[Start of Attachment]
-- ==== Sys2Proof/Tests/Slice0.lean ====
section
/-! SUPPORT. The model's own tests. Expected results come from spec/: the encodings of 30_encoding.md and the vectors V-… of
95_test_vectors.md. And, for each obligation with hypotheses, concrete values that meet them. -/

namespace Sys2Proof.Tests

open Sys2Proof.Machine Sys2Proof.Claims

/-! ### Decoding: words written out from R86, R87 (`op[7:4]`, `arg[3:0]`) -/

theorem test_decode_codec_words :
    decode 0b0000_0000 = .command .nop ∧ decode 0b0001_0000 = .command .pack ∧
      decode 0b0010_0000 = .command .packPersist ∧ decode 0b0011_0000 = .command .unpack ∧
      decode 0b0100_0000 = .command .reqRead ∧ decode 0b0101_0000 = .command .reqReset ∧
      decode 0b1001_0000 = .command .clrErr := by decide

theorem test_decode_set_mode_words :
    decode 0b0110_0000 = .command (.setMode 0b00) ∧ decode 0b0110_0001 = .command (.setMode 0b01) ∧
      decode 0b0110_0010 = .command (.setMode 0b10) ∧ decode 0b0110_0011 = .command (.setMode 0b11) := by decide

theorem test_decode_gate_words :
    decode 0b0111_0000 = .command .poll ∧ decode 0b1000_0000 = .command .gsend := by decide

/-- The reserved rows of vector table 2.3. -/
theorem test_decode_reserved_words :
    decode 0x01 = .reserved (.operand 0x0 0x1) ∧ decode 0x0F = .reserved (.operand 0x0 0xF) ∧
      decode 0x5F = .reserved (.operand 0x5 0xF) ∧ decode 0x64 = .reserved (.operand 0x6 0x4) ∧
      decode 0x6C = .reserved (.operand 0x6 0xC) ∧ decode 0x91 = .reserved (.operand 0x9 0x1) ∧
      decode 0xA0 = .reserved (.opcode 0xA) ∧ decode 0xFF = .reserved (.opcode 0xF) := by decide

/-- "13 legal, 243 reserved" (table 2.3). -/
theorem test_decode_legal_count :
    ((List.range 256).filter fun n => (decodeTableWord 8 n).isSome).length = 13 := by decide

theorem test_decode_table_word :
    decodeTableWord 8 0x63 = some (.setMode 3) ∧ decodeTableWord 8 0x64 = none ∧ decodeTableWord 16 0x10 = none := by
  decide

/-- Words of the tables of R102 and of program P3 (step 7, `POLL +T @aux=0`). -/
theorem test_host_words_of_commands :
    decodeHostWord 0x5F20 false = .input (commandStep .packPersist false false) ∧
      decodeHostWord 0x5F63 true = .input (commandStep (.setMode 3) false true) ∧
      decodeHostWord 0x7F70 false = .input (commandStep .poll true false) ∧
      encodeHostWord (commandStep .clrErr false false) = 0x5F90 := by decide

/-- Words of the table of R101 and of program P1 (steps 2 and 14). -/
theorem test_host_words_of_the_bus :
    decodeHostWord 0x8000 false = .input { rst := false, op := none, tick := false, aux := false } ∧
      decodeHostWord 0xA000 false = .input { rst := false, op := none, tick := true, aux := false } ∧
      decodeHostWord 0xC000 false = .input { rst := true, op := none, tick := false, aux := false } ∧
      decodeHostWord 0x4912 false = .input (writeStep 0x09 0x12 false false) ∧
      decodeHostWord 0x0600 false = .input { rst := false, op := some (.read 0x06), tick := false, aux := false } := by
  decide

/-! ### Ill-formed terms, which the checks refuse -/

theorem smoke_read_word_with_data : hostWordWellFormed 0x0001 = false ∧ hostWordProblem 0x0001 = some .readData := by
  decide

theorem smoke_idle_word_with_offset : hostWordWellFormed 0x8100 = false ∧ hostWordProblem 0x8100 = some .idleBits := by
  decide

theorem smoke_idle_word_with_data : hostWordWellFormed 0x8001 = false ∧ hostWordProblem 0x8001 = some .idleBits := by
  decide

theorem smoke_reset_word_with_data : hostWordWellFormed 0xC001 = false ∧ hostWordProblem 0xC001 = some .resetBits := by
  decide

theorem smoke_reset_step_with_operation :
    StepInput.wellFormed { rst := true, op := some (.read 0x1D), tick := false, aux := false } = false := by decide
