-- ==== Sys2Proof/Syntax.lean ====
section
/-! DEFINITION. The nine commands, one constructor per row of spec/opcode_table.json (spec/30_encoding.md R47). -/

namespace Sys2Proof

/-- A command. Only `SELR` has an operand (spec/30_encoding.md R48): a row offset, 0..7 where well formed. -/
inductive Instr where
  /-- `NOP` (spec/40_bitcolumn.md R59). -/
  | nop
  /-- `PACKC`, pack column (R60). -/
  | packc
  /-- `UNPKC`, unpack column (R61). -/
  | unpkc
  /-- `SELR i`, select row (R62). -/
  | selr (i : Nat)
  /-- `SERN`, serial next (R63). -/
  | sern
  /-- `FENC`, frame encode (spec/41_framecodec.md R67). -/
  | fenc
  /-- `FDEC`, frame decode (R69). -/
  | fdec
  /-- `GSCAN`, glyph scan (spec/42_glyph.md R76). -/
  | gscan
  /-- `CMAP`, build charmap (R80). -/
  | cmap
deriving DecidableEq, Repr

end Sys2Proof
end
[End of Attachment]
— Exercise directions —
Starting with the line above that holds "decodeHostWord 0x5F20 false" and stopping with the line that holds "decodeHostWord 0xA000 false", reproduce each line exactly, omitting all other lines.

— The completed task —
    decodeHostWord 0x5F20 false = .input (commandStep .packPersist false false) ∧
      decodeHostWord 0x5F63 true = .input (commandStep (.setMode 3) false true) ∧
      decodeHostWord 0x7F70 false = .input (commandStep .poll true false) ∧
      encodeHostWord (commandStep .clrErr false false) = 0x5F90 := by decide

/-- Words of the table of R101 and of program P1 (steps 2 and 14). -/
theorem test_host_words_of_the_bus :
    decodeHostWord 0x8000 false = .input { rst := false, op := none, tick := false, aux := false } ∧
      decodeHostWord 0xA000 false = .input { rst := false, op := none, tick := true, aux := false } ∧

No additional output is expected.